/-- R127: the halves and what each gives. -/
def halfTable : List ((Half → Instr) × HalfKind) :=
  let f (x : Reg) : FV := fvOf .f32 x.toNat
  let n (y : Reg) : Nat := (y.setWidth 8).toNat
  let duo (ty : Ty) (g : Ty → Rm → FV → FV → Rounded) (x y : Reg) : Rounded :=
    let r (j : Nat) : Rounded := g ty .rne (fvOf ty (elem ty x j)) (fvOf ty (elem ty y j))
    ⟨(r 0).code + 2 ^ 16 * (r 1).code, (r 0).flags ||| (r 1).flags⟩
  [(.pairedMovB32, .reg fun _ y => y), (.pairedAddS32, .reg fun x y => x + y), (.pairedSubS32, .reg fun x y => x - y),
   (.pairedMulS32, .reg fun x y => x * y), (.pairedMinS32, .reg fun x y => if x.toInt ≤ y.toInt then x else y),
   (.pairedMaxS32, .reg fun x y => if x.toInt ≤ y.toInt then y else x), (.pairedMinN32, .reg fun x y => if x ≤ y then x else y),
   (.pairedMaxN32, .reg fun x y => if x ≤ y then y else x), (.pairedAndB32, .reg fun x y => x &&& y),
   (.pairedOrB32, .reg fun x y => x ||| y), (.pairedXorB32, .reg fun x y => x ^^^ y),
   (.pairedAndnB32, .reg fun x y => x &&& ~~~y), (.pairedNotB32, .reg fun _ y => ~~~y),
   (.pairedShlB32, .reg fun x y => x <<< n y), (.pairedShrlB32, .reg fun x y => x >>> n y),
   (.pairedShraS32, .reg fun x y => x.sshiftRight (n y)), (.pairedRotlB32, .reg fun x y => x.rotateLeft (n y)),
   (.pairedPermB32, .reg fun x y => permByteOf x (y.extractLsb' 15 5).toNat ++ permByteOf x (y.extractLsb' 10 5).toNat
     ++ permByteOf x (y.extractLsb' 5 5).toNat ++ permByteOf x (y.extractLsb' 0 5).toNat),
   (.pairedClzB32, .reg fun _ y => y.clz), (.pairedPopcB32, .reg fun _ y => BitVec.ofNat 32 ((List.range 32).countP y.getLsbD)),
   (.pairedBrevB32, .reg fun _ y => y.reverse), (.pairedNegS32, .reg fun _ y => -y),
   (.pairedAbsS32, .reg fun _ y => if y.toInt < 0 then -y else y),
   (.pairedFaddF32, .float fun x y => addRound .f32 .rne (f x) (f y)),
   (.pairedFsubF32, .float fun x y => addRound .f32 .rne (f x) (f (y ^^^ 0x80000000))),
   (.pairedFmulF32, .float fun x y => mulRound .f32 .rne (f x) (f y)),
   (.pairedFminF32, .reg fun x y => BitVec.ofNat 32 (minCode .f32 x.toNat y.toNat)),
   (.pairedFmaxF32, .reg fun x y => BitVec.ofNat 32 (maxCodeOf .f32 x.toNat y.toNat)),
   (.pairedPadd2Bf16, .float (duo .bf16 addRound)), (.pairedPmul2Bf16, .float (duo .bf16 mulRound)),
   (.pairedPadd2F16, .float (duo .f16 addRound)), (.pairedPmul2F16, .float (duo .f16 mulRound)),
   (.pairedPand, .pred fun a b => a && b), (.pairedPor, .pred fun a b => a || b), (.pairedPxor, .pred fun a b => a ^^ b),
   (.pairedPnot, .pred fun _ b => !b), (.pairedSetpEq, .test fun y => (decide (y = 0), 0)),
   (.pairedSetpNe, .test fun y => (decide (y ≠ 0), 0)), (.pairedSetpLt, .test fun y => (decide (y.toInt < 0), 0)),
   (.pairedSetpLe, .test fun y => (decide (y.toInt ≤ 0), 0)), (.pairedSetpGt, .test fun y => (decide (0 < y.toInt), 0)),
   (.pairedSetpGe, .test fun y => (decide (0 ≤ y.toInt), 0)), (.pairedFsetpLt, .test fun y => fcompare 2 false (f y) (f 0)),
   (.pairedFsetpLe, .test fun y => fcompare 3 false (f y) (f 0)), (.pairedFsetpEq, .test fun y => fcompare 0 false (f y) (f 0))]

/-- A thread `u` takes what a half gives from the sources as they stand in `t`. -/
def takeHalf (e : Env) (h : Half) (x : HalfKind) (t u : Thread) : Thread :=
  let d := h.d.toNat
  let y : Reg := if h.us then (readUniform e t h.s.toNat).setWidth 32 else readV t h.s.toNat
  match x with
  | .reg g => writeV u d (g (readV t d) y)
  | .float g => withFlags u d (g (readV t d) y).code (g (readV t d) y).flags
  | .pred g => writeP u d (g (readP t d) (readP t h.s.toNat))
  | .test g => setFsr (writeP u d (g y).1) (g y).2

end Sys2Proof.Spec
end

...

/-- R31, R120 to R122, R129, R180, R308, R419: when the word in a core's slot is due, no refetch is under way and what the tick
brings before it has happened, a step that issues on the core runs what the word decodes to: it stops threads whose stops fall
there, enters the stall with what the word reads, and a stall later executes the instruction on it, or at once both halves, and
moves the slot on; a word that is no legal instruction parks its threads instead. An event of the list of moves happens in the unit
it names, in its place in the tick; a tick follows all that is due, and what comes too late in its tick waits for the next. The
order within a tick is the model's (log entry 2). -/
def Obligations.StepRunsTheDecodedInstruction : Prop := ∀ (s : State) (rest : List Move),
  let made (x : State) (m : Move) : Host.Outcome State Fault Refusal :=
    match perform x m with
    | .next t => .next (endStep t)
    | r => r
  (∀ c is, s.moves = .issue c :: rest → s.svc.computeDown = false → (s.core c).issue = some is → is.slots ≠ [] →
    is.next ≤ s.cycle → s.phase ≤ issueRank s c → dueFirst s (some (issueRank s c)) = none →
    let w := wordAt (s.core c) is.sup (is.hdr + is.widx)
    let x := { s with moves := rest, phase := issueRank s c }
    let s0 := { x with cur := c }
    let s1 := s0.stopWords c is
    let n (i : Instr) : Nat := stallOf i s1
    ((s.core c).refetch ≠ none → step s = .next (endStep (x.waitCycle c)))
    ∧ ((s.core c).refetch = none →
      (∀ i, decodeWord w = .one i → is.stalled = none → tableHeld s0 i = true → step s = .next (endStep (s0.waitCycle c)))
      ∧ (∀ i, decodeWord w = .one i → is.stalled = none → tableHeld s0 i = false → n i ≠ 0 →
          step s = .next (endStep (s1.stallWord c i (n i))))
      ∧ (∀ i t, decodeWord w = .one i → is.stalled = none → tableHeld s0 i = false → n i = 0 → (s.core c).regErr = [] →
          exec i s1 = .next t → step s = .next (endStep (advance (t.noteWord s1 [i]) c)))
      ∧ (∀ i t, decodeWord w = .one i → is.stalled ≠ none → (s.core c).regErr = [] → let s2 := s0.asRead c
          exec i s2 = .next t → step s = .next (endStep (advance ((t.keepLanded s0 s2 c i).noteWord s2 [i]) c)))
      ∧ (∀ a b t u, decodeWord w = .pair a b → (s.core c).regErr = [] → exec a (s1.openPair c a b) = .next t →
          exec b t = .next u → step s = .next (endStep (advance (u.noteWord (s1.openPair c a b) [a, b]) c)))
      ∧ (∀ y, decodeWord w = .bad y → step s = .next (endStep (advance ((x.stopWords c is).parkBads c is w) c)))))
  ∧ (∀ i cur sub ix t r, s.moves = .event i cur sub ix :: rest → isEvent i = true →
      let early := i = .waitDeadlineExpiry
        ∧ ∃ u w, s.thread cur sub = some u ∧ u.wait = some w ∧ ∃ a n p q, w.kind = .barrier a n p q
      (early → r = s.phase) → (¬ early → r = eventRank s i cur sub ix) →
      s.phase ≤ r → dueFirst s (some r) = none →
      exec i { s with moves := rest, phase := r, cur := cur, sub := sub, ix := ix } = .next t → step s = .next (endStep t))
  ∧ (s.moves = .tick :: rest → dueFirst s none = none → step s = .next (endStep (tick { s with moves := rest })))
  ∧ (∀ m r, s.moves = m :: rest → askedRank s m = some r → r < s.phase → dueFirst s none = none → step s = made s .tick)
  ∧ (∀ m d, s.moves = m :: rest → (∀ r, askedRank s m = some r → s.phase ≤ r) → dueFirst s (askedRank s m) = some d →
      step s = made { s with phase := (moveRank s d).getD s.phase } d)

● **EXERCISE DESCRIPTION**: Looking at the data above, how many lines hold the word "fvOf"? Respond with the number alone.

● **REPLY TO THE TASK**: 2